33 laboratoires, soit 20% de la recherche académique locale, doivent être impliqués. Six champs d’applications prioritaires sont mis en avant : l’autonomie, la collaboration homme-machine, la smart agriculture, les systèmes prédictifs en environnement et climat, la maintenance prédictive dans les transports, la médecine préventive et la santé. Les sciences sociales et humaines seront mises à contribution.

Aniti a précisé ses objectifs en matière de formation, avec notamment le doublement visé du nombre d’étudiants formés à l’IA d’ici à 2023 et la création d’une Graduate School internationale intégrant un programme de master/doctorat.

MIAI@Grenoble-Alpes (Grenoble) – Le hardware de l’IA

L’institut MIAI – Multidisciplinary Institute in Artificial intelligence – est porté par Univ.Grenoble-Alpes, entité chapeautant notamment l’Université Grenoble-Alpes et les écoles d’ingénieurs regroupées dans Grenoble INP. Le CEA, le CNRS et Inria en sont parties prenantes ainsi qu’une quarantaine d’industriels, dont Atos, HPE, IBM, Facebook, Google, Thales, Orange, Enedis, ST Micro, Schneider, Kalray… Plus d’une centaine de chercheurs seront impliqués, qui seront en bonne partie regroupés dans un même lieu.

Quatre grands axes de recherche sont au programme : apprentissage machine, raisonnement et perception ; intelligence naturelle et artificielle – mieux comprendre le cerveau avec l’apport des sciences cognitives pour s’en inspirer en IA ; architecture matérielle et embarquée, soit le développement de composants électroniques (une force historique de Grenoble) dédiés à l’IA avec notamment des architectures neuromorphiques ; IA et société, qui regroupe les questions éthiques, juridiques et sociologiques que pose l’intelligence artificielle.

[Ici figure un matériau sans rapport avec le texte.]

-- ==== Sys2Proof/Laws/Issue.lean ====
section
/-!
SUPPORT. Laws/Issue.lean: what an instruction that executes comes to, and what completing it does.
-/
namespace Sys2Proof.Machine

/-! ## Through the gate -/

theorem ready_sel {i : Instr} {s : State} {x : Sel} (h : ready i s x = true) : s.cur = some x := by
  simp only [ready, Bool.and_eq_true, decide_eq_true_eq] at h
  exact h.1.1.1.1.1.1

theorem ready_running {i : Instr} {s : State} {x : Sel} (h : ready i s x = true) : s.running x = true := by
  simp only [ready, Bool.and_eq_true, decide_eq_true_eq] at h
  exact h.1.1.1.1.1.2

theorem ready_act {i : Instr} {s : State} {x : Sel} (h : ready i s x = true) : (cxOf i s x).act ≠ [] := by
  simp only [ready, Bool.and_eq_true, decide_eq_true_eq] at h
  have := h.1.1.2
  intro e
  have e' : s.active x (hdrOf i) = [] := e
  simp [e'] at this

theorem cxOf_act_lt {i : Instr} {s : State} {x : Sel} {l : Nat} (h : l ∈ (cxOf i s x).act) : l < 32 := State.active_lt h

@[simp] theorem cxOf_sel (i : Instr) (s : State) (x : Sel) : (cxOf i s x).sel = x := rfl
@[simp] theorem cxOf_run (i : Instr) (s : State) (x : Sel) : (cxOf i s x).run = s.run x := rfl

/-- What blocks no operand blocks no part of them. -/
theorem regsBlocked_filter {s : State} {x : Sel} {us : List Use} (h : s.regsBlocked x us = false) (p : Use → Bool) :
    s.regsBlocked x (us.filter p) = false := by
  have any : ∀ f : Use → Bool, us.any f = false → (us.filter p).any f = false := by
    intro f hf
    rw [List.any_eq_false] at hf ⊢
    exact fun u hu => hf u (List.mem_filter.1 hu).1
  unfold State.regsBlocked State.joinBlocked Wave.resultBlocked at h ⊢
  rw [Bool.or_eq_false_iff] at h ⊢
  refine ⟨?_, any _ h.2⟩
  cases ha : (x.main && (s.wave x.wk).state != 3) with
  | false => rfl
  | true =>
    have h1 := h.1
    rw [ha, Bool.true_and, List.any_eq_false] at h1
    rw [Bool.true_and, List.any_eq_false]
    intro t ht hc
    have h2 := h1 t ht
    dsimp only at h2 hc
    rw [Bool.and_eq_true] at h2 hc
    cases hu : us.any (overlaps (s.tail (x.ck * 32 + t)).fb.toNat (s.tail (x.ck * 32 + t)).fs.toNat) with
    | true => exact h2 ⟨hc.1, hu⟩
    | false => exact absurd hc.2 (by rw [any _ hu]; simp)

/-- The gate lets a ready instruction through. -/
theorem gate_ready {i : Instr} {s : State} {x : Sel} {h : Hdr} (hr : ready i s x = true) (hh : i.hdr? = some h) :
    gate i h s x = .go (cxOf i s x) {} := by
  have hd : hdrOf i = h := by simp [hdrOf, hh]
  simp only [ready, formed, unblocked, Bool.and_eq_true, Bool.not_eq_true', decide_eq_true_eq, hd, Bool.or_eq_false_iff] at hr
  obtain ⟨⟨⟨⟨⟨⟨h1, h2⟩, h3⟩, ⟨⟨⟨⟨f1, f2⟩, f3⟩, f4⟩, f5⟩, f6⟩, h4⟩, h5⟩, ⟨h6, h6'⟩, h7⟩ := hr
  have gok : (i.uses.filter (fun u => u.fld == .G)).all (accepts (s.handler x) (s.tailish x) (s.wave x.wk)) = true := by
    rw [List.all_eq_true] at f5 ⊢
    exact fun u hu => f5 u (List.mem_filter.1 hu).1
  have f6' : s.tailish x = false ∨ (tailForbids i = false ∧ (lanesOf (s.run x).mask).any (s.strays x (i.uses.filter (fun u => u.fld == .G))) = false) ∧
      (s.active x h).any (s.strays x i.uses) = false := by
    rcases ht : s.tailish x with _ | _
    · exact .inl rfl
    · rw [ht, Bool.true_and] at f6
      simp only [Bool.or_eq_false_iff] at f6
      exact .inr f6
  unfold gate
  simp only [gok, if_true, Bool.true_and]
  have pl : (if popsWhole i = true then lanesOf (s.run x).mask else s.active x h) = popLanes i s x := by
    simp only [popLanes, hd]
  rw [pl]
  have cx : (⟨x, h, s.run x, s.active x h,
      ((s.core x.ck).popAll (popFields (s.wave x.wk) i.uses) (popLanes i s x)).1, popLanes i s x, latency i⟩ : Cx) = cxOf i s x := by
    simp only [cxOf, hd]
  rw [cx]
  have g1 : (!i.wf || (s.tailish x && decide (h.sel ≠ .none)) || (graphForm i && x.mgmt)) = false := by
    rw [f1, f2, f3]; rfl
  have g3 : (!i.uses.all (accepts (s.handler x) (s.tailish x) (s.wave x.wk))) = false := by rw [f5]; rfl
  have g4 : (s.tailish x && (lanesOf (s.run x).mask).any (s.strays x (i.uses.filter (fun u => u.fld == .G)))) = false := by
    rcases f6' with e | e
    · rw [e]; rfl
    · rw [e.1.2, Bool.and_false]
  have g5 : (s.tailish x && tailForbids i) = false := by
    rcases f6' with e | e
    · rw [e]; rfl
    · rw [e.1.1, Bool.and_false]
  have g6 : (if s.tailish x = true then (s.active x h).filter (s.strays x i.uses) else []) = [] := by
    rcases f6' with e | e
    · rw [e]; rfl
    · split
      · exact List.filter_eq_nil_iff.2 (fun a ha => List.any_eq_false.1 e.2 a ha)
      · rfl
  rw [if_neg (by rw [g1]; simp), if_neg (by rw [regsBlocked_filter h6]; simp), if_neg (by rw [f4]; simp), if_neg (by rw [g3]; simp),
    if_neg (by rw [g4]; simp), if_neg (by rw [h6]; simp), if_neg (by rw [h4]; simp), if_neg (by rw [g5]; simp),
    if_neg (by rw [h5]; simp), if_neg (by rw [h6']; simp), g6, h5]
  rw [if_neg]
  rcases Bool.or_eq_true _ _ ▸ h7 with h7 | h7
  · simp [h7]
  · simp [h7]

/-- An instruction that misuses no operand comes to its plan. -/
theorem Plan.execWith_none (p : Plan) (i : Instr) (cx : Cx) (s : State) : p.execWith {} i cx s = p.exec i cx s := rfl

/-- A ready instruction comes to its plan. -/
theorem issue_ready {i : Instr} {s : State} {x : Sel} {h : Hdr} (hr : ready i s x = true) (hh : i.hdr? = some h)
    (body : Cx → State → Plan) :
    issue i h s body = .next ((body (cxOf i s x) s).exec i (cxOf i s x) s) := by
  unfold issue
  rw [ready_sel hr]
  simp only [ready_running hr, if_true, gate_ready hr hh, Plan.execWith_none]

/-! ## The plan -/

/-- With no cause and no wait the effect takes place in every active lane. -/
theorem Plan.exec_go (p : Plan) (i : Instr) (cx : Cx) (s : State) (hc : p.lowest cx.act = none) (hw : p.wait = none)
    (ha : cx.act ≠ []) (hf : p.fresh = false) :
    p.exec i cx s = (p.always cx.act (p.run cx.act ((s.latched cx i.uses).commitPops cx i.uses))).complete
      cx p.moved p.stays cx.mask := by
  unfold Plan.exec
  simp only [hc, hw, hf, Bool.false_eq_true, if_false]
  unfold Plan.effect
  rw [if_neg (by simpa using ha)]

theorem Plan.lowest_none {p : Plan} {act : List Nat} (hw : p.wave = none) (hl : ∀ l ∈ act, p.lane l = none) :
    p.lowest act = none := by
  unfold Plan.lowest
  have : act.filterMap (fun l => (p.lane l).map Prod.fst) = [] := by
    rw [List.filterMap_eq_nil_iff]
    intro l hl'
    rw [hl l hl']
    rfl
  rw [hw, this]
  rfl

Côté applications, la santé, l’environnement et l’énergie sont les champs visés. Enfin, outre de classiques formations, MIAI veut développer des formations courtes pour ses partenaires industriels et développer un MBA teinté d’IA, pour sensibiliser les futurs managers aux possibilités et aux limites de l’IA.

Prairie (Paris) – Un cadre intégré pour l’IA

Le projet Paris Artificial Intelligence Research Institute a été lancé le 30 mars 2018 par le CNRS, Inria, PSL Université et l’Institut Pasteur et avec le soutien d’une douzaine d’industriels. Parmi ces derniers, les grands acteurs de l’IA – Amazon, Criteo, Facebook, Google et Microsoft – mais aussi de l’auto, avec PSA, Faurecia et Valeo. Il a vocation à rassembler dans un même lieu, prévu à Paris, des chercheurs en machine learning, traitement du langage naturel, robotique…

Prairie ambitionne de développer les connaissances dans chacun de ces domaines mais aussi de travailler sur leur intégration et de devenir une référence internationale. Côté applications, l’objectif est de travailler notamment dans le transport, l’environnement (Suez est aussi membre) et la santé.

L’institut devrait compter 150 à 200 personnes et s’appuiera aussi sur des accords de collaboration déjà signés avec de prestigieux centres de recherche étrangers, comme le laboratoire d’IA de l’université de Californie-Berkeley, MILA à Montréal, l’institut de robotique de l’Université de Carnegie-Mellon à Pittsburgh et le Turing Institute de Londres.

3IA Côte d'Azur (Nice) - Santé et développement du territoire

L’Université Côte d’Azur (UCA), le CNRS et lnria portent le projet 3IA Côte d'Azur. Intégrant les autres institutions académiques du site comme les écoles d’ingénieur Eurecom et Mines Paris-Tech, le futur institut doit rassembler plus d’une centaine de chercheurs spécialistes de l’IA. En matière de formation, l’institut vise à former des spécialistes de l’IA, de la licence au doctorat, mais aussi, en formation continue, des cadres des entreprises locales.

Le développement de start-up issues de la recherche sera un axe privilégié, en partenariat avec le Cluster IA, le cluster sur les smart vehicles, initié notamment par IBM et Renault Software labs, ainsi qu’avec Telecom Valley, Sophia Club Entreprises, Nice Start-up ou les pôles de compétitivité comme le pôle SCS (Solutions Communicantes Sécurisées). La santé et le développement du territoire seront les principaux domaines d’applications explorés.